Comparative Cost-Utility Analysis of Galcanezumab and Fremanezumab for Migraine Prevention in Individuals with Chronic Migraine Who Have Tried 2 to 4 Prior Preventive Treatments
Author(s)
Bhardwaj S1, Zimmermann M2, Garrison L3
1University of Washington, Seattle, WA, USA, 2Institute for Disease Modeling, Bellevue, WA, USA, 3CHOICE Institute, School of Pharmacy, University of Washington, Seattle, WA, USA
Presentation Documents
OBJECTIVES: Migraine is a neurological condition that can result in considerable functional disability. Individuals with higher migraine disease burden are candidates for preventive therapy. Galcanezumab and fremanezumab are Calcitonin Gene-Relate Peptide antagonists (aCGRP) indicated for migraine prevention. The cost-effectiveness of these two agents is unknown in patients with chronic migraine (CM) who have tried multiple preventive therapies, especially when the desired endpoint is “reversion to episodic migraine (EM)”.
METHODS: A cost-utility analysis (CUA) of galcanezumab compared to placebo—as well as fremanezumab compared to galcanezumab—was conducted in adult patients with chronic migraine with prior preventive treatment use. The projections were based on clinical trial outcomes and used a Markov model from a U.S. health care sector perspective. The model time horizon was two years with monthly transition cycles. Cost inputs included wholesale acquisition costs for the aCGRP agents ($477/month for galcanezumab and $485/month for fremanezumab, each with 27% estimated rebates), acute medication costs and emergency visit costs.
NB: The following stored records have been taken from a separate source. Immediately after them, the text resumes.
-- ==== Sys2Proof/Machine/Func.lean ====
section
/-! DEFINITION. The one-operand functions 1/a, the square root, 1/√a, 2^a and log2 a as exact values to be rounded once (R124, R128). A value that is no multiple of a power of two is given to so many bits, with a last bit that stands for the rest, that one rounding of it is the rounding of the exact value (log 10). -/

namespace Sys2Proof.Machine

open Sys2Proof

/-- Floor of the square root, found from bit k - 1 down. -/
def isqrtFrom (n : Nat) : Nat → Nat → Nat
  | 0, r => r
  | k + 1, r => isqrtFrom n k (if (r + 2 ^ k) * (r + 2 ^ k) ≤ n then r + 2 ^ k else r)

/-- Floor of the square root. -/
def isqrt (n : Nat) : Nat := isqrtFrom n (lg n / 2 + 1) 0

/-- A magnitude n 2^e, with a last bit for a rest when it is not exact. -/
def withRest (neg : Bool) (n : Nat) (e : Int) (exact : Bool) : Val :=
  if exact then .fin neg n e else .fin neg (2 * n + 1) (e - 1)

/-- 1 / (m 2^e) for a non-zero m. -/
def recipVal (neg : Bool) (m : Nat) (e : Int) : Val :=
  let k := lg m + 96
  withRest neg (2 ^ k / m) (-(k : Int) - e) (2 ^ k % m == 0)

/-- m and e changed so that e is even. -/
def evenExp (m : Nat) (e : Int) : Nat × Int := if e % 2 = 0 then (m, e) else (2 * m, e - 1)

/-- The square root of m 2^e. -/
def sqrtVal (m : Nat) (e : Int) : Val :=
  let p := evenExp m e
  let n := p.1 * 2 ^ 192
  let r := isqrt n
  withRest false r (p.2 / 2 - 96) (r * r == n)

/-- 1 / the square root of m 2^e, for a non-zero m. -/
def rsqrtVal (m : Nat) (e : Int) : Val :=
  let p := evenExp m e
  let k := lg p.1 + 96
  let n := 2 ^ (2 * k) / p.1
  let r := isqrt n
  withRest false r (-(k : Int) - p.2 / 2) (r * r * p.1 == 2 ^ (2 * k))

/-- The natural logarithm of 2 in units of 2^-256. -/
def ln2Fix : Nat := 0xb17217f7d1cf79abc9e3b39803f2f6af40f343267298b62d8a0d175b8baafa2b

/-- The sum of the terms of the exponential series from a term on, in units of 2^-256. -/
def expSum (x : Nat) : Nat → Nat → Nat → Nat
  | 0, _, _ => 0
  | n + 1, i, t => t + expSum x n (i + 1) (t * x / 2 ^ 256 / (i + 1))

/-- 2 to the power ± m 2^e. -/
def exp2Val (neg : Bool) (m : Nat) (e : Int) : Val :=
  if 0 ≤ e then .fin false 1 ((if neg then -1 else 1) * ((m * pw2 e : Nat) : Int))
  else
    let k := pw2 (-e)
    let v : Int := if neg then -(m : Int) else m
    let i := v / (k : Int)
    let r := (v % (k : Int)).toNat
    if r = 0 then .fin false 1 i
    else
      let x := r * 2 ^ 256 / k * ln2Fix / 2 ^ 256
      withRest false (expSum x 64 0 (2 ^ 256) / 2 ^ 56) (i - 200) false

/-- The binary digits of log2 of x / 2^320, for x from 2^320 up to 2^321: n digits put after those found. -/
def logBits : Nat → Nat → Nat → Nat
  | 0, _, acc => acc
  | n + 1, x, acc =>
    let y := x * x / 2 ^ 320
    if 2 ^ 321 ≤ y then logBits n (y / 2) (2 * acc + 1) else logBits n y (2 * acc)

/-- The binary logarithm of m 2^e, for a non-zero m. -/
def log2Val (m : Nat) (e : Int) : Val :=
  let i := e + lg m
  if m = 2 ^ lg m then Val.ofInt false i 0
  else
    let v : Int := i * (2 ^ 140 : Nat) + (logBits 140 (m * 2 ^ 320 / 2 ^ lg m) 0 : Nat)
    if 0 ≤ v then withRest false v.toNat (-140) false
    else withRest true (-v - 1).toNat (-140) false

/-- The one-operand functions of R124. -/
inductive Fun1 where
  | rcp | rsq | sqrt | exp2 | log2
deriving DecidableEq, Repr

/-- The exact result of a function and the flags its operand raises by itself (R125, R128). -/
def fun1 (f : Fun1) (v : Val) : Val × FlagSet :=
  match f, v with
  | _, .nan => (.nan, fNone)
  | .rcp, .inf n => (.fin n 0 0, fNone)
  | .rcp, .fin n m e => if m = 0 then (.inf n, fDZ) else (recipVal n m e, fNone)
  | .rsq, .inf n => if n then (.nan, fNV) else (.fin false 0 0, fNone)
  | .rsq, .fin n m e => if m = 0 then (.inf n, fDZ) else if n then (.nan, fNV) else (rsqrtVal m e, fNone)
  | .sqrt, .inf n => if n then (.nan, fNV) else (.inf false, fNone)
  | .sqrt, .fin n m e => if m = 0 then (.fin n 0 0, fNone) else if n then (.nan, fNV) else (sqrtVal m e, fNone)
  | .exp2, .inf n => if n then (.fin false 0 0, fNone) else (.inf false, fNone)
  | .exp2, .fin n m e => if m = 0 then (.fin false 1 0, fNone) else (exp2Val n m e, fNone)
  | .log2, .inf n => if n then (.nan, fNV) else (.inf false, fNone)
  | .log2, .fin n m e => if m = 0 then (.inf true, fDZ) else if n then (.nan, fNV) else (log2Val m e, fNone)

end Sys2Proof.Machine
end

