-- ==== Sys2Proof/Machine/Keccak.lean ====
section
/-! DEFINITION. The Keccak permutation and what the spec names by its standards: SHA3-512 (R81, R396, R429) and KMAC256 (R356). -/

namespace Sys2Proof.Machine

open Sys2Proof

/-! ### The permutation: lane (x, y) of a state stands at x + 5 y -/

/-- The bits that the round constants are made of: the low bits of a shift register of eight that starts at 1. -/
def shiftBits : Nat → Nat → List Bool
  | 0, _ => []
  | n + 1, r => r.testBit 0 :: shiftBits n (if r < 128 then 2 * r else (2 * r) ^^^ 0x171)

/-- A round constant of seven such bits: they stand at bits 0, 1, 3, 7, 15, 31 and 63. -/
def roundWord (l : List Bool) : Nat := l.zipIdx.foldl (fun n p => if p.1 then n + 2 ^ (2 ^ p.2 - 1) else n) 0

/-- Theta: each lane with the parity of the column before it and the turned one of the column after it. -/
def mixColumns (a : List Word) : List Word :=
  let par := (List.range 5).map fun x => (List.range 5).foldl (fun (w : Word) y => w ^^^ a.getD (x + 5 * y) 0) 0
  a.zipIdx.map fun p => p.1 ^^^ par.getD ((p.2 + 4) % 5) 0 ^^^ (par.getD ((p.2 + 1) % 5) 0).rotateLeft 1

/-- Where pi takes a lane. -/
def piPlace (i : Nat) : Nat := i / 5 + 5 * ((2 * (i % 5) + 3 * (i / 5)) % 5)

/-- Rho and pi on the lanes that pi takes round: the k-th lane of the walk turns by the k-th triangular number and goes to the next one's place. -/
def turnLanes (a : List Word) : Nat → Nat → Nat → Nat → List Word → List Word
  | 0, _, _, _, b => b
  | n + 1, k, r, i, b => turnLanes a n (k + 1) (r + k + 1) (piPlace i) (b.set (piPlace i) ((a.getD i 0).rotateLeft (r % 64)))

/-- Chi on a row of five lanes. -/
def chiRow : List Word → List Word
  | [a, b, c, d, e] => [a ^^^ (~~~b &&& c), b ^^^ (~~~c &&& d), c ^^^ (~~~d &&& e), d ^^^ (~~~e &&& a), e ^^^ (~~~a &&& b)]
  | l => l

/-- Chi on so many rows. -/
def chiRows : Nat → List Word → List Word
  | 0, l => l
  | n + 1, l => chiRow (l.take 5) ++ chiRows n (l.drop 5)

/-- Rounds of the permutation on a state, with seven bits for the constant of each. -/
def keccakRounds : Nat → List Bool → List Word → List Word
  | 0, _, a => a
  | n + 1, bits, a =>
    let b := mixColumns a
    match chiRows 5 (turnLanes b 24 1 1 1 b) with
    | w :: l => keccakRounds n (bits.drop 7) ((w ^^^ BitVec.ofNat 64 (roundWord (bits.take 7))) :: l)
    | [] => []

/-- The permutation. -/
def keccakF (a : List Word) : List Word := keccakRounds 24 (shiftBits 168 1) a

/-! ### The sponge -/

/-- The bytes that a message is followed by: a suffix, zeros up to a whole block, and a last bit. -/
def spongeTail (rate : Nat) (suffix : Byte) (len : Nat) : List Byte :=
  let z := rate - 1 - len % rate
  bytesOf (z + 1) (suffix.toNat + 2 ^ (8 * z + 7))

/-- A block of bytes added to a state. -/
def addBlock (a : List Word) (l : List Byte) : List Word := a.zipIdx.map fun p => p.1 ^^^ BitVec.ofNat 64 (natOf ((l.drop (8 * p.2)).take 8))

/-- So many blocks of a message absorbed into a state. -/
def absorbN (rate : Nat) : Nat → List Byte → List Word → List Word
  | 0, _, a => a
  | n + 1, m, a => absorbN rate n (m.drop rate) (keccakF (addBlock a (m.take rate)))

/-- At most one block of output of a sponge. -/
def sponge (rate : Nat) (suffix : Byte) (n : Nat) (m : List Byte) : List Byte :=
  let a := absorbN rate (m.length / rate + 1) (m ++ spongeTail rate suffix m.length) (List.replicate 25 0)
  (a.flatMap fun w => bytesOf 8 w.toNat).take n

/-- SHA3-512. -/
def sha3_512 (m : List Byte) : List Byte := sponge 72 0x06 64 m

/-- A number in at least one byte, most significant first. -/
def bigEnd (x : Nat) : List Byte := (bytesOf (max 1 ((x.log2 + 8) / 8)) x).reverse

/-- left_encode of SP 800-185. -/
def leftEncode (x : Nat) : List Byte := BitVec.ofNat 8 (bigEnd x).length :: bigEnd x

/-- right_encode of SP 800-185. -/
def rightEncode (x : Nat) : List Byte := bigEnd x ++ [BitVec.ofNat 8 (bigEnd x).length]

/-- encode_string of SP 800-185. -/
def encodeString (l : List Byte) : List Byte := leftEncode (8 * l.length) ++ l

/-- bytepad of SP 800-185. -/
def bytepad (l : List Byte) (w : Nat) : List Byte :=
  let z := leftEncode w ++ l
  z ++ List.replicate ((w - z.length % w) % w) 0

/-- KMAC256 of SP 800-185 with an output of 256 bits: key, message, customisation. -/
def kmac256 (key m cust : List Byte) : List Byte :=
  let name : List Byte := [0x4B, 0x4D, 0x41, 0x43]
  sponge 136 0x04 32 (bytepad (encodeString name ++ encodeString cust) 136 ++ bytepad (encodeString key) 136 ++ m ++ rightEncode 256)

end Sys2Proof.Machine
end

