/-- R119, R124 to R129, R136: the floating element operations, each element with the word's mode and its own dither index. On finite operands fadd, fsub, fmul, ffma and fldx are one rounding of the exact number, with R125's zero signs left to the reading that is rounded, and fexp2 of an integer n is one rounding of 2^n; the one-operand functions give the special results of R128; fmin, fmax and fcmp follow the order of the exact numbers, with NaNs as R126 and R127 say; fexpo gives the exponent; fred adds up a pairwise tree. That the other results of frcp, frsq, fsqrt, fexp2 and flog2 are the exact values rounded once rests on the bits that the model carries (log 10). -/
def Obligations.FloatElementFirings : Prop :=
 (∀ (f : BitVec 4) (rnd : BitVec 3) (sat : Bool) (idx x y z : Nat) (nx ny nz : Bool) (mx my mz : Nat) (ex ey ez : Int),
  decodeVal f x = .fin nx mx ex → decodeVal f y = .fin ny my ey → decodeVal f z = .fin nz mz ez →
  let X := exactOf nx mx ex
  let Y := exactOf ny my ey
  let Z := exactOf nz mz ez
  OneRounding f rnd sat idx (faddCode f rnd sat idx x y) (X + Y) ∧
  OneRounding f rnd sat idx (fsubCode f rnd sat idx x y) (X - Y) ∧
  OneRounding f rnd sat idx (fmulCode f rnd sat idx x y) (X * Y) ∧
  OneRounding f rnd sat idx (ffmaCode f rnd sat idx x y z) (X * Y + Z) ∧
  (∀ n : Int, OneRounding f rnd sat idx (fldxCode f rnd sat idx x n) (X * 2 ^ n)) ∧
  (∀ n : Int, X = n → OneRounding f rnd sat idx (funCode .exp2 f rnd sat idx x) (2 ^ n)) ∧
  (∀ c : Nat, fcmpBit f c x y = true ↔ match c with
    | 0 => X = Y
    | 1 => X ≠ Y
    | 2 => X < Y
    | 3 => Y ≤ X
    | 4 => X ≤ Y
    | 6 => False
    | _ => Y < X) ∧
  (X < Y → fminCode f false x y = (x, 0) ∧ fminCode f true x y = (y, 0)) ∧ (Y < X → fminCode f false x y = (y, 0) ∧ fminCode f true x y = (x, 0)) ∧
  (fexpoCode f x = if mx = 0 then (intCode (fmtWidth (expTag f)) (intMin (expTag f)), fDZ) else (intCode (fmtWidth (expTag f)) (ex + Nat.log2 mx), 0))) ∧
 (∀ (f : BitVec 4) (rnd : BitVec 3) (sat neg : Bool) (idx x y c : Nat) (e : Int) (g : Fun1),
  let gives := fun (v : Val) (fl : FlagSet) => funCode g f rnd sat idx x = ((roundVal f rnd sat idx v).1, (roundVal f rnd sat idx v).2 ||| fl)
  (decodeVal f x = .fin neg 0 e → match g with
    | .rcp => gives (.inf neg) fDZ
    | .rsq => gives (.inf neg) fDZ
    | .sqrt => gives (.fin neg 0 0) 0
    | .exp2 => gives (.fin false 1 0) 0
    | .log2 => gives (.inf true) fDZ) ∧
  (decodeVal f x = .inf false → match g with
    | .rcp => gives (.fin false 0 0) 0
    | .rsq => gives (.fin false 0 0) 0
    | .sqrt => gives (.inf false) 0
    | .exp2 => gives (.inf false) 0
    | .log2 => gives (.inf false) 0) ∧
  (decodeVal f x = .inf true → match g with
    | .rcp => gives (.fin true 0 0) 0
    | .rsq => gives .nan fNV
    | .sqrt => gives .nan fNV
    | .exp2 => gives (.fin false 0 0) 0
    | .log2 => gives .nan fNV) ∧
  (decodeVal f x = .nan → fcmpBit f c x y = decide (c = 1 ∨ c = 6) ∧
    ((fminCode f false x y).1 = if decodeVal f y = .nan then canonNan f else y) ∧ ((fminCode f true x y).1 = if decodeVal f y = .nan then canonNan f else y))) ∧
 (∀ (w : FabW) (a : Pay) (n : Nat), 2 ^ n = 512 / fmtWidth w.fmt →
  let t : BitVec 4 := if w.x = 0 then w.fmt else 7
  (fredMake w a).tag = t ∧ ∃ T : Nat → Nat → Nat,
    (∀ k, k < 2 ^ n → T 0 k = if w.x = 0 then elem (fmtWidth w.fmt) a k else (convert w.fmt 7 0 false 0 (elem (fmtWidth w.fmt) a k)).1) ∧
    (∀ i k, i < n → T (i + 1) k = (faddCode t 0 false 0 (T i (2 * k)) (T i (2 * k + 1))).1) ∧ AllElems (fmtWidth t) (fredMake w a) (T n 0 % 2 ^ fmtWidth t)) ∧
 ∀ (w : FabW) (s : Machine.State),
  let n := needAB w.fmt
  let two := fun (g : Nat → Nat → Nat → Coded) (a b _p : Pay) (ph : Nat) => floatOp w ph g a b
  let one := fun (g : Nat → Nat → Coded) (a _b _p : Pay) (ph : Nat) => floatOp w ph (fun i x _ => g i x) a a
  ElementResult s (.fadd w) w n (two (faddCode w.fmt w.rnd w.sat)) ∧
  ElementResult s (.fsub w) w n (two (fsubCode w.fmt w.rnd w.sat)) ∧
  ElementResult s (.fmul w) w n (two (fmulCode w.fmt w.rnd w.sat)) ∧
  ElementResult s (.ffma w) w ((2, w.fmt) :: n) (fun a b c ph => madeElems w.fmt fun k => ffmaCode w.fmt w.rnd w.sat ((k + ph) % 32)
    (elem (fmtWidth w.fmt) a k) (elem (fmtWidth w.fmt) b k) (elem (fmtWidth w.fmt) c k)) ∧
  ElementResult s (.fmin w) w n (two fun _ x y => fminCode w.fmt false x y) ∧
  ElementResult s (.fmax w) w n (two fun _ x y => fminCode w.fmt true x y) ∧
  ElementResult s (.fabs w) w n (fun a _ _ _ => bitOp w.fmt (fun x _ => x % 2 ^ (fmtWidth w.fmt - 1)) a a) ∧
  ElementResult s (.fneg w) w n (fun a _ _ _ => bitOp w.fmt (fun x _ => x + 2 ^ (fmtWidth w.fmt - 1)) a a) ∧
  ElementResult s (.fcmp w) w n (fun a b _ _ => fcmpMake w a b) ∧
  ElementResult s (.frcp w) w n (one (funCode .rcp w.fmt w.rnd w.sat)) ∧
  ElementResult s (.frsq w) w n (one (funCode .rsq w.fmt w.rnd w.sat)) ∧
  ElementResult s (.fsqrt w) w n (one (funCode .sqrt w.fmt w.rnd w.sat)) ∧
  ElementResult s (.fexp2 w) w n (one (funCode .exp2 w.fmt w.rnd w.sat)) ∧
  ElementResult s (.flog2 w) w n (one (funCode .log2 w.fmt w.rnd w.sat)) ∧
  ElementResult s (.fldx w) w [(0, w.fmt), (1, expTag w.fmt)] (two fun i x y => fldxCode w.fmt w.rnd w.sat i x (intVal (expTag w.fmt) y)) ∧
  ElementResult s (.fexpo w) w n (fun a _ _ _ => madeElems (expTag w.fmt) fun k => fexpoCode w.fmt (elem (fmtWidth w.fmt) a k)) ∧
  ElementResult s (.fred w) w n (fun a _ _ _ => fredMake w a)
The primary outcome was incremental cost-effectiveness ratio (ICER) in terms of the incremental cost change per quality-adjusted life year gained. Post-hoc analyses from Phase 3b trials reported “reversion to EM” in patients with CM.
RESULTS: Galcanezumab is projected to be cost-effective in individuals with chronic migraine who have tried multiple prior conventional agents when compared to placebo at annual cost of $23,504. (ICER = $5,937). Fremanezumab is projected to have a similar cost-effectiveness when compared to galcanezumab (ICER = $748.85). The projected results were most sensitive to the costs of galcanezumab and fremanezumab and to the probability of CM-EM reversion.
CONCLUSIONS: This is the first economic evaluation that projects cost-effectiveness of aCGRP agents for prevention of treatment-resistant migraine in context of CM-EM reversion. Both galcanezumab and fremanezumab are projected to be cost-effective in patients with CM to achieve reversion to EM.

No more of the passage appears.